Guru: It helps in realising better flowering and pod setting by allowing the growth of a higher number of productive branches. The plants get more sunight; good aeration reduces humidity in the microclimate, which in turn keeps diseases and pests at bay.
GS: Have you tried this spacing experiment for other crops?
Guru: Obviously, it should work for every crop. For example, for chickpea, using a spacing of 1’ × 1’, I got as much as 8–10 quintals per acre, as compared to conventional sowing in which one gets only 4–5 quintals.
GS: What other innovations have you attempted?

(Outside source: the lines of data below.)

-- ==== Sys2Proof/Tests/Slice0.lean ====
section
/-! SUPPORT. Tests/Slice0.lean: the decoder on Words written out bit by bit, the checks of WellFormed.lean on ill-formed
terms, one or two steps per instruction with results from spec/95_test_vectors.md, and for every statement with hypotheses
a witness that meets them. -/

open Sys2Proof Sys2Proof.Machine Sys2Proof.Claims

namespace Sys2Proof.Tests

/-! ## Builders -/

/-- The state after reset with an image, some registers set, more banks and a free list. -/
def build (image : List Word) (regs : List (RegIdx × Word)) (banks : List Bank := []) (free : List Word := []) : State :=
  let s := { resetState Config.unbounded image with mem := { banks := Bank.ofWords image :: banks, free := free } }
  regs.foldl (fun t r => t.setReg r.1 r.2) s

/-- The state an outcome holds, if it is a next state. -/
def after (o : Host.Outcome State Fault Refusal) : State :=
  match o with
  | .next t => t
  | .fault _ => State.reset
  | .refused _ => State.reset

/-- The outcome is a next state in which `p` holds. -/
def nextWith (o : Host.Outcome State Fault Refusal) (p : State → Bool) : Bool :=
  match o with
  | .next t => p t
  | .fault _ => false
  | .refused _ => false

/-- The outcome is this refusal. -/
def refusedWith (o : Host.Outcome State Fault Refusal) (r : Refusal) : Bool :=
  match o with
  | .next _ => false
  | .fault _ => false
  | .refused r' => decide (r' = r)

/-! ## Decoder: each constructor's Word from its row of the opcode table, ignored bits mixed -/

theorem test_decode_cmov : decode 0b00001010101010101010101001010011 = .ok (.cmov 1 2 3) := by decide
theorem test_decode_aidx : decode 0b00010000000000000000000101010011 = .ok (.aidx 5 2 3) := by decide
theorem test_decode_aamd : decode 0b00101111111111111111111010011100 = .ok (.aamd 2 3 4) := by decide
theorem test_decode_add : decode 0b00110000000000000000000111001000 = .ok (.add 7 1 0) := by decide
theorem test_decode_mul : decode 0b01000000000000000000000001010011 = .ok (.mul 1 2 3) := by decide
theorem test_decode_div : decode 0b01010000000000000000000011010011 = .ok (.div 3 2 3) := by decide
theorem test_decode_nand : decode 0b01101111111111111111111111111110 = .ok (.nand 7 7 6) := by decide
theorem test_decode_halt : decode 0b01111111111111111111111111111111 = .ok .halt := by decide
theorem test_decode_alloc : decode 0b10000000000000000000000111010001 = .ok (.alloc 2 1) := by decide
theorem test_decode_aband : decode 0b10010000000000000000000111111010 = .ok (.aband 2) := by decide
theorem test_decode_out : decode 0b10101000000000000000000000000011 = .ok (.out 3) := by decide
theorem test_decode_inp : decode 0b10110000000000000000000000000001 = .ok (.inp 1) := by decide
theorem test_decode_loadp : decode 0b11000100000000000000000111010000 = .ok (.loadp 2 0) := by decide
theorem test_decode_ortho : decode 0b11010111111111111111111111111111 = .ok (.ortho 3 0x1FFFFFF) := by decide
theorem test_decode_ortho_low : decode 0b11011010000000000000000000001011 = .ok (.ortho 5 11) := by decide
theorem test_decode_14 : decode 0b11101111111111111111111111111111 = .error (.invalid 14) := by decide
theorem test_decode_15 : decode 0b11110000000000000000000000000000 = .error (.invalid 15) := by decide

/-- R59's example words (95_test_vectors.md S2, 40_alu.md, 41_memory_bank.md). -/
theorem test_encode_examples :
    encode (.ortho 7 0x1FFFFFF) = 0xDFFFFFFF ∧ encode (.add 1 2 3) = 0x30000053 ∧ encode (.aamd 2 3 4) = 0x2000009C ∧
      encode (.loadp 2 0) = 0xC0000010 ∧ encode (.aband 2) = 0x90000002 ∧ encode .halt = 0x70000000 := by decide

/-! ## WellFormed: each check refuses an ill-formed term -/

theorem test_fields_opcode_14_refused : ({ op := 14, a := 0, b := 0, c := 0, imm := 0 } : Fields).wellFormed = false := by
  decide
theorem test_fields_opcode_15_refused : ({ op := 15, a := 7, b := 7, c := 7, imm := 1 } : Fields).wellFormed = false := by
  decide
theorem test_config_one_bank_refused : ({ maxStorageWords := none, maxBanks := 1 } : Config).wellFormed = false := by decide
theorem test_config_too_many_banks_refused :
    ({ maxStorageWords := some 9, maxBanks := 4294967297 } : Config).wellFormed = false := by decide
theorem test_image_too_long_refused : imageWellFormed (List.replicate 4294967296 0) = false := by
  rw [imageWellFormed, List.length_replicate]
  decide
theorem test_bank_listing_zero_refused : ({ len := 4, cells := [(1, 0)] } : Bank).wellFormed = false := by decide
theorem test_bank_falling_offsets_refused : ({ len := 4, cells := [(2, 5), (1, 5)] } : Bank).wellFormed = false := by decide
theorem test_bank_offset_past_end_refused : ({ len := 4, cells := [(4, 5)] } : Bank).wellFormed = false := by decide

/-! ## Every row of the opcode table runs as the first instruction after reset -/

theorem test_first_instruction_after_reset :
    ([0x00000000, 0x10000000, 0x20000000, 0x30000000, 0x40000000, 0x50000000, 0x60000000, 0x70000000, 0x80000000,
      0x90000000, 0xA0000000, 0xB0000000, 0xC0000000, 0xD0000000].all fun w =>
        (decodeTableWord 32 w).isSome && nextWith (step (State.reset.withFetchWord 32 w)) fun t =>
          decide (t.finger = 1) || decide (w = 0xC0000000 ∧ t.finger = 0)) = true := by decide

/-! ## Steps (95_test_vectors.md section 2; the state is the reset state with the listed registers and banks) -/

theorem test_cmov_moves : nextWith (step (build [0x000000D3] [(2, 5), (3, 0x80000000)]))
    (fun t => decide (t.reg 3 = 5 ∧ t.finger = 1 ∧ t.result = some .continues)) = true := by decide
theorem test_cmov_zero_keeps : nextWith (step (build [0x00000053] [(1, 9), (2, 5)]))
    (fun t => decide (t.reg 1 = 9)) = true := by decide
theorem test_add_wraps : nextWith (step (build [0x30000053] [(2, 0xFFFFFFFF), (3, 1)]))
    (fun t => decide (t.reg 1 = 0)) = true := by decide
theorem test_add_destination_is_source : nextWith (step (build [0x30000049] [(1, 0x7FFFFFFF)]))
    (fun t => decide (t.reg 1 = 0xFFFFFFFE)) = true := by decide
theorem test_mul_low_half : nextWith (step (build [0x40000053] [(2, 0x12345678), (3, 0x9ABCDEF0)]))
    (fun t => decide (t.reg 1 = 0x242D2080)) = true := by decide
theorem test_div_is_unsigned : nextWith (step (build [0x50000053] [(2, 0xFFFFFFFF), (3, 2)]))
    (fun t => decide (t.reg 1 = 0x7FFFFFFF)) = true := by decide
theorem test_div_by_zero_faults : nextWith (step (build [0x5ABCD053] [(1, 0x1234)]))
    (fun t => decide (t.reg 1 = 0x1234 ∧ t.finger = 1 ∧
      t.run = .faulted .divideByZero 0 (some 0x5ABCD053))) = true := by decide
theorem test_nand_bits : nextWith (step (build [0x60000053] [(2, 0xF0F0F0F0), (3, 0xFF00FF00)]))
    (fun t => decide (t.reg 1 = 0x0FFF0FFF)) = true := by decide
theorem test_nand_complement : nextWith (step (build [0x60000052] [(2, 0x12345678)]))
    (fun t => decide (t.reg 1 = 0xEDCBA987)) = true := by decide
theorem test_ortho_no_sign : nextWith (step (build [0xD1000000] [(0, 0xFFFFFFFF)]))
    (fun t => decide (t.reg 0 = 0x01000000)) = true := by decide
theorem test_aidx_reads_program : nextWith (step (build [0x10000143, 0xCAFE] [(3, 1)]))
    (fun t => decide (t.reg 5 = 0xCAFE)) = true := by decide
theorem test_aidx_bank_check_first : nextWith (step (build [0x10000153] [(2, 1), (3, 0xFFFFFFFF), (5, 7)]))
    (fun t => decide (t.run = .faulted .bankNotLive 0 (some 0x10000153) ∧ t.reg 5 = 7)) = true := by decide
theorem test_aamd_writes : nextWith (step (build [0x2000009C] [(2, 1), (3, 2), (4, 0x1234)] [Bank.zeros 5]))
    (fun t => decide (t.mem.bank 1 = Bank.ofWords [0, 0, 0x1234, 0, 0])) = true := by decide
theorem test_aamd_past_the_end_faults : nextWith (step (build [0x2000009C] [(2, 1), (3, 5)] [Bank.zeros 5]))
    (fun t => decide (t.run = .faulted .offsetOutOfRange 0 (some 0x2000009C) ∧ t.mem.bank 1 = Bank.zeros 5)) = true := by
  decide
theorem test_alloc_reuses_last_freed :
    nextWith (step (build [0x80000011] [] [Bank.empty, Bank.empty] [1, 2]))
      (fun t => decide (t.reg 2 = 1 ∧ t.mem.free = [2] ∧ t.mem.live 1 = true ∧ t.mem.size = 3)) = true := by decide
theorem test_alloc_appends : nextWith (step (build [0x80000009] [(1, 4)]))
    (fun t => decide (t.reg 1 = 1 ∧ t.mem.bank 1 = Bank.zeros 4 ∧ t.mem.size = 2)) = true := by decide
theorem test_aband_frees : nextWith (step (build [0x90000002] [(2, 1)] [Bank.zeros 5]))
    (fun t => decide (t.mem.free = [1] ∧ t.mem.bank 1 = Bank.empty ∧ t.mem.live 1 = false)) = true := by decide
theorem test_aband_never_allocated_faults : nextWith (step (build [0x90000002] [(2, 7)]))
    (fun t => decide (t.run = .faulted .abandonNotLive 0 (some 0x90000002))) = true := by decide
theorem test_loadp_copies :
    nextWith (step (build [0xC0000012] [(2, 1)] [Bank.ofWords [0x70000000, 0x70000000]]))
      (fun t => decide (t.mem.bank 0 = Bank.ofWords [0x70000000, 0x70000000] ∧ t.finger = 1 ∧
        t.mem.live 1 = true)) = true := by decide
theorem test_loadp_jumps_past_the_end : nextWith (step (build [0xC0000007] [(7, 0xFFFFFFFF)]))
    (fun t => decide (t.finger = 0xFFFFFFFF ∧ t.run = .running)) = true := by decide
theorem test_halt_ignores_fields : nextWith (step (build [0x7FFFFFFF] []))
    (fun t => decide (t.run = .halted ∧ t.finger = 1 ∧ t.result = some .halted)) = true := by decide
theorem test_out_low_byte : nextWith (step (build [0xA0000003] [(3, 0x141)]))
    (fun t => decide (t.result = some (.output 0x41) ∧ t.outputs = [0x41] ∧ t.reg 3 = 0x141)) = true := by decide
theorem test_in_waits : nextWith (step (build [0xB0000001] [(1, 0x99)]))
    (fun t => decide (t.run = .awaitingInput { reg := 1, serial := 0 } ∧ t.issued = 1 ∧ t.reg 1 = 0x99 ∧ t.finger = 1)) = true := by decide

/-! ## Host transactions and bounds -/

/-- The token of an Input on register 1. -/
def token1 (serial : Nat) : Token := { reg := 1, serial := serial }

/-- A state that waits for register 1's input: the block's fourth token, tokens 0 to 2 being consumed. -/
def waiting : State :=
  { build [0xB0000001] [(1, 0x99)] with
    run := .awaitingInput (token1 3), result := some (.inputNeeded (token1 3)), issued := 4 }

theorem test_provide_byte : nextWith (provideInput (token1 3) (some 0xFF) waiting)
    (fun t => decide (t.reg 1 = 0xFF ∧ t.run = .running)) = true := by decide
theorem test_provide_end_of_input : nextWith (provideInput (token1 3) none waiting)
    (fun t => decide (t.reg 1 = 0xFFFFFFFF)) = true := by decide
theorem test_provide_other_register_refused :
    refusedWith (provideInput { reg := 2, serial := 3 } none waiting) .notThePendingToken = true := by decide
/-- R92: a consumed token is not accepted again, though an Input on its register waits. -/
theorem test_provide_consumed_token_refused :
    refusedWith (provideInput (token1 2) none waiting) .notThePendingToken = true := by decide
theorem test_step_while_waiting_refused : refusedWith (step waiting) .stepWhileAwaitingInput = true := by decide

/-- A block that holds at most 3 Words in at most 2 banks. -/
def tiny (image : List Word) (regs : List (RegIdx × Word)) (banks : List Bank := []) : State :=
  { build image regs banks with cfg := { maxStorageWords := some 3, maxBanks := 2 } }

theorem test_alloc_storage_exhausted : nextWith (step (tiny [0x80000011] [(1, 3)]))
    (fun t => decide (t.run = .faulted .storageExhausted 0 (some 0x80000011) ∧ t.mem.size = 1)) = true := by decide
theorem test_alloc_ids_exhausted : nextWith (step (tiny [0x80000011] [(1, 1)] [Bank.zeros 1]))
    (fun t => decide (t.run = .faulted .bankIdsExhausted 0 (some 0x80000011))) = true := by decide
theorem test_loadp_storage_exhausted : nextWith (step (tiny [0xC0000010] [(2, 1)] [Bank.zeros 2]))
    (fun t => decide (t.run = .faulted .storageExhausted 0 (some 0xC0000010))) = true := by decide
theorem test_image_over_storage_refused :
    refusedWith (resetWith { maxStorageWords := some 3, maxBanks := 2 } [1, 2, 3, 4]) .imageOverStorage = true := by decide
theorem test_image_bytes : imageOfBytes [0xD0, 0, 0, 0x41, 0xA0, 0, 0, 0, 0x70] = [0xD0000041, 0xA0000000] := by decide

Guru: I have tried experimenting with sugarcane. I wanted to get higher yields with minimum expenditure. I have succeeded in cutting 50 tonnes / acre at a cost of only Rs15,000. The second [ratoon] crop gave me 45 tonnes, at a cost of only Rs3,000. I managed weeds just with mulching. No inter cultivation at all. This helped in moisture conservation and enhanced the activity of natural enemies, which reduced the cost of irrigation and pesticide use.
GS: Will similar mulching be of any use in pigeonpea?
Guru: In my view, mulching may not suit pigeonpea (in my type of heavy soil). In the case that it rains heavily, the excess moisture in the soil would ruin the crop.
GS: What was the first reaction of KVK scientists and your fellow farmers when they saw your method of cultivating pigeonpea?
Guru: The reaction of the scientists was like that of a teacher seeing his student’s achievements. They were immensely elated and started spreading the message to other universities across states. Just last week, there was a visit from a batch of farmers and department officials from Tamil Nadu who came to see this plot. As for my fellow farmers, when they first saw me use only 500 grams of seed, as compared to the normal 5 kg per acre, and with unusually wide spacing, they thought that I must have gone insane. But when they saw the results later, they were convinced.
GS: Have other farmers started adopting this method?
Guru: After seeing my success, many people in our village and neighbouring villages have started using this method. I believe that Bijapur farmers have also started going for wider spacing.
GS: Have you heard about hybrid pigeonpea?
Guru: No, haven’t heard of it. If you could arrange for some seeds before the beginning of next season, I shall take it up.
GS: Some farmers complain they do not get quality seeds. Do you buy pigeonpea seeds every year? What is your view about the quality of seeds?
Guru: I buy certified seeds from KVK, Bidar. I do not subscribe to the debate on quality. Quality is one aspect. But what you practice in the field is also important; things should be done at the right time and precisely. Blaming the seed is an act to hide our inefficiencies.
GS: We wish to bring farmers from other states to show your fields. How do you feel about it?
Guru: Many have already visited my fields — department officials, progressive farmers from Tamil Nadu, scientists, etc. I have opened a visitor’s book. It is a good feeling to know that others can learn from me. I also get to learn some things from them. Learning has no age.
GS: Will your children take up this profession? Have they got a similar inquisitiveness?
Guru: I have one son. He is still studying, and he may not come to this profession. It is losing its value day by day. For the products that you manufacture, you fix the price. But for the crop I grow with so much care, somebody else fixes the price. It is becoming less profitable with the rise in costs. If my son continues in this field and becomes a farmer like me, no family will join ours for a marriage alliance.
Dr G Shankar is general manager (customer relations) at Rallis India Ltd.